It Sure Seems Like Florida And Georgia Lied About Their Infection Rates
Florida and Georgia are petulant, entitled quarantine protesters embodied as states. Since this all started, both states have been frantically searching for an excuse to end their quarantines as fast as possible and get back to life as usual despite a rampaging virus that's killing people. If there were are any states who seemed the most likely to have falsified data to justify reopening sooner than they should, it's them -- and boy, did they ever falsify themselves some data. Both states have been credibly accused of doctoring their numbers to make it seem like their strategy of doing as little as humanly possible to stop the spread of COVID-19 was actually the best strategy.
In the case of Georgia, there was, for a brief period, a little bit of wiggle room where you can possibly, maybe give them the benefit of the doubt. Georgia's Department of Public Health claimed that the number of infections had dropped every day for two weeks straight across five counties when, actually, there was no discernible downward trend at all. Hey, could have been human error, right? State officials apologized for the mistake after everyone on the Internet made fun of them for trying to pull off such a bold and blatant lie. The wiggle room closes up pretty quickly when everyone realized this was the third time they got caught doing this.

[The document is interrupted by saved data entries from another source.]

-- ==== Sys2Proof/Machine/Scalar.lean ====
section
/-! DEFINITION. Scalar arithmetic, constants, bit fields, place addresses, control transfer and the compressed forms of
them (R79, R123-R132, R138-R142). Scalar arithmetic sets no flag and never traps on its values (R123). -/

namespace Sys2Proof.Machine

/-! ### Pure operations (R127, R91) -/

/-- Shift amount: bits above 5 are ignored (R127). -/
def shamt (b : Word) : Nat := bits b 5 0
/-- rol (R127). -/
def rolWord (a b : Word) : Word := a.rotateLeft (shamt b)
/-- High half of the signed product (R127). -/
def mulHighSigned (a b : Word) : Word := BitVec.ofInt 64 (a.toInt * b.toInt / 2 ^ 64)
/-- High half of the unsigned product (R127). -/
def mulHighUnsigned (a b : Word) : Word := BitVec.ofNat 64 (a.toNat * b.toNat / 2 ^ 64)
/-- Signed quotient, rounded toward zero; by 0 all ones; -2^63 by -1 is -2^63 (R91). -/
def divSigned (a b : Word) : Word := if b = 0 then BitVec.allOnes 64 else BitVec.ofInt 64 (a.toInt.tdiv b.toInt)
/-- Unsigned quotient; by 0 all ones (R91). -/
def divUnsigned (a b : Word) : Word := if b = 0 then BitVec.allOnes 64 else BitVec.ofNat 64 (a.toNat / b.toNat)
/-- Signed remainder with the sign of the dividend; by 0 the dividend (R91). -/
def remSigned (a b : Word) : Word := if b = 0 then a else BitVec.ofInt 64 (a.toInt.tmod b.toInt)
/-- Unsigned remainder; by 0 the dividend (R91). -/
def remUnsigned (a b : Word) : Word := if b = 0 then a else BitVec.ofNat 64 (a.toNat % b.toNat)
/-- Leading zero bits of the low `n` bits of a number. -/
def leadingZeros (a : Nat) : Nat → Nat
  | 0 => 0
  | n + 1 => if a.testBit n then 0 else 1 + leadingZeros a n
/-- Trailing zero bits among `n` bits. -/
def trailingZeros (a : Nat) : Nat → Nat
  | 0 => 0
  | n + 1 => if a % 2 = 1 then 0 else 1 + trailingZeros (a / 2) n
/-- Number of 1 bits among `n` bits. -/
def onesIn (a : Nat) : Nat → Nat
  | 0 => 0
  | n + 1 => a % 2 + onesIn (a / 2) n
/-- 2^n - 1. -/
def maskOf (n : Nat) : Word := BitVec.ofNat 64 (2 ^ n - 1)

/-- A result into sd; the pc moves past (R123). -/
def scalarResult (size : Nat) (d : BitVec 5) (v : Word) (s : State) : Out := complete size 1 (s.setX d v)

/-! ### Register-register (R126, R127) -/

def execAdd (d a b : BitVec 5) (s : State) : Out := scalarResult 4 d (s.x a + s.x b) s
def execSub (d a b : BitVec 5) (s : State) : Out := scalarResult 4 d (s.x a - s.x b) s
def execAnd (d a b : BitVec 5) (s : State) : Out := scalarResult 4 d (s.x a &&& s.x b) s
def execOr (d a b : BitVec 5) (s : State) : Out := scalarResult 4 d (s.x a ||| s.x b) s
def execXor (d a b : BitVec 5) (s : State) : Out := scalarResult 4 d (s.x a ^^^ s.x b) s
def execAndn (d a b : BitVec 5) (s : State) : Out := scalarResult 4 d (s.x a &&& ~~~(s.x b)) s
def execShl (d a b : BitVec 5) (s : State) : Out := scalarResult 4 d (s.x a <<< shamt (s.x b)) s
def execShr (d a b : BitVec 5) (s : State) : Out := scalarResult 4 d (s.x a >>> shamt (s.x b)) s
def execSar (d a b : BitVec 5) (s : State) : Out := scalarResult 4 d ((s.x a).sshiftRight (shamt (s.x b))) s
def execRol (d a b : BitVec 5) (s : State) : Out := scalarResult 4 d (rolWord (s.x a) (s.x b)) s
def execMin (d a b : BitVec 5) (s : State) : Out := scalarResult 4 d (minSigned (s.x a) (s.x b)) s
def execMax (d a b : BitVec 5) (s : State) : Out := scalarResult 4 d (maxSigned (s.x a) (s.x b)) s
def execMinN (d a b : BitVec 5) (s : State) : Out := scalarResult 4 d (minUnsigned (s.x a) (s.x b)) s
def execMaxN (d a b : BitVec 5) (s : State) : Out := scalarResult 4 d (maxUnsigned (s.x a) (s.x b)) s
def execSlt (d a b : BitVec 5) (s : State) : Out := scalarResult 4 d (boolWord (ltSigned (s.x a) (s.x b))) s
def execSltN (d a b : BitVec 5) (s : State) : Out := scalarResult 4 d (boolWord (ltUnsigned (s.x a) (s.x b))) s
def execSeq (d a b : BitVec 5) (s : State) : Out := scalarResult 4 d (boolWord (s.x a = s.x b)) s
def execMul (d a b : BitVec 5) (s : State) : Out := scalarResult 4 d (s.x a * s.x b) s
def execMulh (d a b : BitVec 5) (s : State) : Out := scalarResult 4 d (mulHighSigned (s.x a) (s.x b)) s
def execMulhN (d a b : BitVec 5) (s : State) : Out := scalarResult 4 d (mulHighUnsigned (s.x a) (s.x b)) s
def execDiv (d a b : BitVec 5) (s : State) : Out := scalarResult 4 d (divSigned (s.x a) (s.x b)) s
def execDivN (d a b : BitVec 5) (s : State) : Out := scalarResult 4 d (divUnsigned (s.x a) (s.x b)) s
def execRem (d a b : BitVec 5) (s : State) : Out := scalarResult 4 d (remSigned (s.x a) (s.x b)) s
def execRemN (d a b : BitVec 5) (s : State) : Out := scalarResult 4 d (remUnsigned (s.x a) (s.x b)) s
def execClz (d a : BitVec 5) (s : State) : Out := scalarResult 4 d (BitVec.ofNat 64 (leadingZeros (s.x a).toNat 64)) s
def execCtz (d a : BitVec 5) (s : State) : Out := scalarResult 4 d (BitVec.ofNat 64 (trailingZeros (s.x a).toNat 64)) s
def execPopc (d a : BitVec 5) (s : State) : Out := scalarResult 4 d (BitVec.ofNat 64 (onesIn (s.x a).toNat 64)) s

/-! ### Immediate forms and constants (R128-R130) -/

def execAddi (d a : BitVec 5) (i : BitVec 14) (s : State) : Out := scalarResult 4 d (s.x a + simm i) s
def execAndi (d a : BitVec 5) (i : BitVec 14) (s : State) : Out := scalarResult 4 d (s.x a &&& simm i) s
def execOri (d a : BitVec 5) (i : BitVec 14) (s : State) : Out := scalarResult 4 d (s.x a ||| simm i) s
def execXori (d a : BitVec 5) (i : BitVec 14) (s : State) : Out := scalarResult 4 d (s.x a ^^^ simm i) s
def execShli (d a : BitVec 5) (i : BitVec 6) (s : State) : Out := scalarResult 4 d (s.x a <<< i.toNat) s
def execShri (d a : BitVec 5) (i : BitVec 6) (s : State) : Out := scalarResult 4 d (s.x a >>> i.toNat) s
def execSari (d a : BitVec 5) (i : BitVec 6) (s : State) : Out := scalarResult 4 d ((s.x a).sshiftRight i.toNat) s
def execSlti (d a : BitVec 5) (i : BitVec 14) (s : State) : Out := scalarResult 4 d (boolWord (ltSigned (s.x a) (simm i))) s
def execLi (d : BitVec 5) (i : BitVec 19) (s : State) : Out := scalarResult 4 d (simm i) s
/-- LIH: sd moves up 16 bits and takes the immediate below (R130). -/
def execLih (d : BitVec 5) (i : BitVec 16) (s : State) : Out := scalarResult 4 d ((s.x d <<< 16) ||| zimm i) s

/-! ### Bit fields and place addresses (R131, R132) -/

/-- Field of `len` bits at `pos`, zero-extended (R131). -/
def extractZero (v : Word) (pos len : Nat) : Word := (v >>> pos) &&& maskOf len
/-- The field sign-extended (R131). -/
def extractSign (v : Word) (pos len : Nat) : Word := ((v >>> pos) <<< (64 - len)).sshiftRight (64 - len)
/-- The low bits of `f` put into a field of `v` (R131). -/
def insertField (v f : Word) (pos len : Nat) : Word := (v &&& ~~~(maskOf len <<< pos)) ||| ((f &&& maskOf len) <<< pos)

def execExt (d a : BitVec 5) (x : BitVec 1) (l p : BitVec 6) (s : State) : Out :=
  whenOk (fieldOk l p) (encExt d a x l p) s
    (scalarResult 4 d (if x = 1 then extractSign (s.x a) p.toNat (l.toNat + 1) else extractZero (s.x a) p.toNat (l.toNat + 1)) s)

def execIns (d a : BitVec 5) (l p : BitVec 6) (s : State) : Out :=
  whenOk (fieldOk l p) (encIns d a l p) s (scalarResult 4 d (insertField (s.x d) (s.x a) p.toNat (l.toNat + 1)) s)

/-- The place address of a scalar offset and a place field (R132): Bounds for an offset of 2^20 or more. -/
def makePlace (d a : BitVec 5) (place : Nat) (s : State) : Out :=
  if 2 ^ 20 ≤ (s.x a).toNat then raise s (exc .bounds 0 (s.x a))
  else scalarResult 4 d (BitVec.ofNat 64 ((s.x a).toNat + place * 2 ^ 20)) s

def execMkpl (d a : BitVec 5) (e : BitVec 3) (y x : BitVec 5) (s : State) : Out :=
  makePlace d a (x.toNat + y.toNat * 32 + e.toNat * 1024 + 8192) s

def execMkplAbs (d a : BitVec 5) (e : BitVec 3) (y x : BitVec 5) (s : State) : Out :=
  whenOk (absPlaceOk y x) (encMkplAbs d a e y x) s (makePlace d a (x.toNat + y.toNat * 32 + e.toNat * 1024) s)

/-! ### Operand-extension registers without memory (R136) -/

def execOxm (n a : BitVec 5) (s : State) : Out :=
  whenOk (oxOk n && s.hasOx) (encOxm n a) s (complete 4 1 { s with ctx := s.ctx.setOx n.toNat (s.x a) })

def execOxr (d n : BitVec 5) (s : State) : Out :=
  whenOk (oxOk n && s.hasOx) (encOxr d n) s (scalarResult 4 d (s.ctx.getOx n.toNat) s)

/-! ### Control transfer (R138-R142) -/

/-- A transfer retires, writes its link register if it has one, and goes to its target. -/
def transfer (link : Option (BitVec 5 × Nat)) (target : Word) (s : State) : Out :=
  let s1 := s.retire 1
  let s2 := match link with
    | some (d, size) => s1.setX d (s.ctx.pc + BitVec.ofNat 64 size)
    | none => s1
  .next (s2.jump target)

/-- A conditional branch of a size: to its target, or on. -/
def branchIf {n : Nat} (size : Nat) (c : Bool) (o : BitVec n) (s : State) : Out :=
  if c then transfer none (s.branchTarget o) s else complete size 1 s

/-- jr: the target is checked before sd is written (R139). -/
def jumpRegister (size : Nat) (d : BitVec 5) (target : Word) (s : State) : Out :=
  if target.getLsbD 0 then raise s (exc .misaligned 0 target) else transfer (some (d, size)) target s

def execB (o : BitVec 24) (s : State) : Out := transfer none (s.branchTarget o) s
def execCall (o : BitVec 24) (s : State) : Out := transfer (some (31, 4)) (s.branchTarget o) s
def execJr (d a : BitVec 5) (i : BitVec 14) (s : State) : Out := jumpRegister 4 d (s.x a + simm i) s
def execBeq (a b : BitVec 5) (o : BitVec 14) (s : State) : Out := branchIf 4 (s.x a = s.x b) o s
def execBne (a b : BitVec 5) (o : BitVec 14) (s : State) : Out := branchIf 4 (s.x a ≠ s.x b) o s
def execBlt (a b : BitVec 5) (o : BitVec 14) (s : State) : Out := branchIf 4 (ltSigned (s.x a) (s.x b)) o s
def execBge (a b : BitVec 5) (o : BitVec 14) (s : State) : Out := branchIf 4 (!ltSigned (s.x a) (s.x b)) o s
def execBltN (a b : BitVec 5) (o : BitVec 14) (s : State) : Out := branchIf 4 (ltUnsigned (s.x a) (s.x b)) o s
def execBgeN (a b : BitVec 5) (o : BitVec 14) (s : State) : Out := branchIf 4 (!ltUnsigned (s.x a) (s.x b)) o s

/-- Fields of a predicate branch: p0-p23, and in the service context p0-p3 (R141, R31). -/
def bpOk (s : State) (p : BitVec 5) : Bool := predSrcOk p && predHere s p.toNat

def execBpAny (p : BitVec 5) (o : BitVec 17) (s : State) : Out :=
  whenOk (bpOk s p) (encBpAny p o) s (branchIf 4 ((s.ctx.predBits p.toNat).any id) o s)
def execBpNone (p : BitVec 5) (o : BitVec 17) (s : State) : Out :=
  whenOk (bpOk s p) (encBpNone p o) s (branchIf 4 (!(s.ctx.predBits p.toNat).any id) o s)
def execBpAll (p : BitVec 5) (o : BitVec 17) (s : State) : Out :=
  whenOk (bpOk s p) (encBpAll p o) s (branchIf 4 ((s.ctx.predBits p.toNat).all id) o s)
def execBpNall (p : BitVec 5) (o : BitVec 17) (s : State) : Out :=
  whenOk (bpOk s p) (encBpNall p o) s (branchIf 4 (!(s.ctx.predBits p.toNat).all id) o s)

/-! ### Compressed forms of scalar and control instructions (R79) -/

def execCMov (a b : BitVec 5) (s : State) : Out := scalarResult 2 a (s.x b) s
def execCAdd (a b : BitVec 5) (s : State) : Out := scalarResult 2 a (s.x a + s.x b) s
def execCSub (a b : BitVec 5) (s : State) : Out := scalarResult 2 a (s.x a - s.x b) s
def execCAnd (a b : BitVec 5) (s : State) : Out := scalarResult 2 a (s.x a &&& s.x b) s
def execCOr (a b : BitVec 5) (s : State) : Out := scalarResult 2 a (s.x a ||| s.x b) s
def execCXor (a b : BitVec 5) (s : State) : Out := scalarResult 2 a (s.x a ^^^ s.x b) s
def execCAddi (a i : BitVec 5) (s : State) : Out := scalarResult 2 a (s.x a + simm i) s
def execCLi (a i : BitVec 5) (s : State) : Out := scalarResult 2 a (simm i) s
def execCShli (a i : BitVec 5) (s : State) : Out := scalarResult 2 a (s.x a <<< i.toNat) s
def execCShri (a i : BitVec 5) (s : State) : Out := scalarResult 2 a (s.x a >>> i.toNat) s
def execCSari (a i : BitVec 5) (s : State) : Out := scalarResult 2 a ((s.x a).sshiftRight i.toNat) s
def execCShl (a b : BitVec 5) (s : State) : Out := scalarResult 2 a (s.x a <<< shamt (s.x b)) s
def execCShr (a b : BitVec 5) (s : State) : Out := scalarResult 2 a (s.x a >>> shamt (s.x b)) s
def execCSlt (a b : BitVec 5) (s : State) : Out := scalarResult 2 a (boolWord (ltSigned (s.x a) (s.x b))) s
def execCSeq (a b : BitVec 5) (s : State) : Out := scalarResult 2 a (boolWord (s.x a = s.x b)) s
def execCNeg (a b : BitVec 5) (s : State) : Out := scalarResult 2 a (0 - s.x b) s
def execCMul (a b : BitVec 5) (s : State) : Out := scalarResult 2 a (s.x a * s.x b) s
def execCMin (a b : BitVec 5) (s : State) : Out := scalarResult 2 a (minSigned (s.x a) (s.x b)) s
def execCMax (a b : BitVec 5) (s : State) : Out := scalarResult 2 a (maxSigned (s.x a) (s.x b)) s
def execCB (o : BitVec 10) (s : State) : Out := transfer none (s.branchTarget o) s
def execCBeqz (a i : BitVec 5) (s : State) : Out := branchIf 2 (s.x a = 0) i s
def execCBnez (a i : BitVec 5) (s : State) : Out := branchIf 2 (s.x a ≠ 0) i s
def execCRet (s : State) : Out := jumpRegister 2 0 (s.x 31) s
def execCNop (s : State) : Out := complete 2 1 s

end Sys2Proof.Machine
end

Georgia's opening up now so everyone can get their haircuts and Applebee's fixes, yet extremely evil governor Brian Kemp is using the virus as an excuse to cancel an election for state Supreme Court. Doing so gives him the power to appoint another Republican to the seat who'll hold the position for the next two years. This asshole thinks it's safe enough to get drunk at a bar with your bros but not safe enough to maintain basic democratic principles. Cool.
Florida's case is, somehow, impossibly, much more blatantly evil. It revolves around a woman named Rebekah Jones, who built Florida's highly praised COVID-19 data tracking tool entirely by herself. She said she worked on it for 16 hours a day for two months and wasn't even paid for most of her time. Her reward was a swift kick in the ass out the door. She says she was fired for refusing to change the sad, bleak numbers to fun happy numbers to drum up support for reopening.
On top of that, Florida has been routinely undercounting the number of coronavirus-related deaths by only counting the deaths of Florida residents. Florida has a huge population of people from the frozen tundra of the North who fly south to wait out the cold for a few months. But because they're not residents, their deaths don't count. The state should be counting all the deaths that happen on their soil, not just the ones who are year-round Floridians. All told, there's no way to actually know how many people have been infected by the coronavirus or have died from it in Florida. But they're using their lower numbers to justify reopening. That's the kind of top-notch leadership you'd expect from the state deemed the WWE an essential business.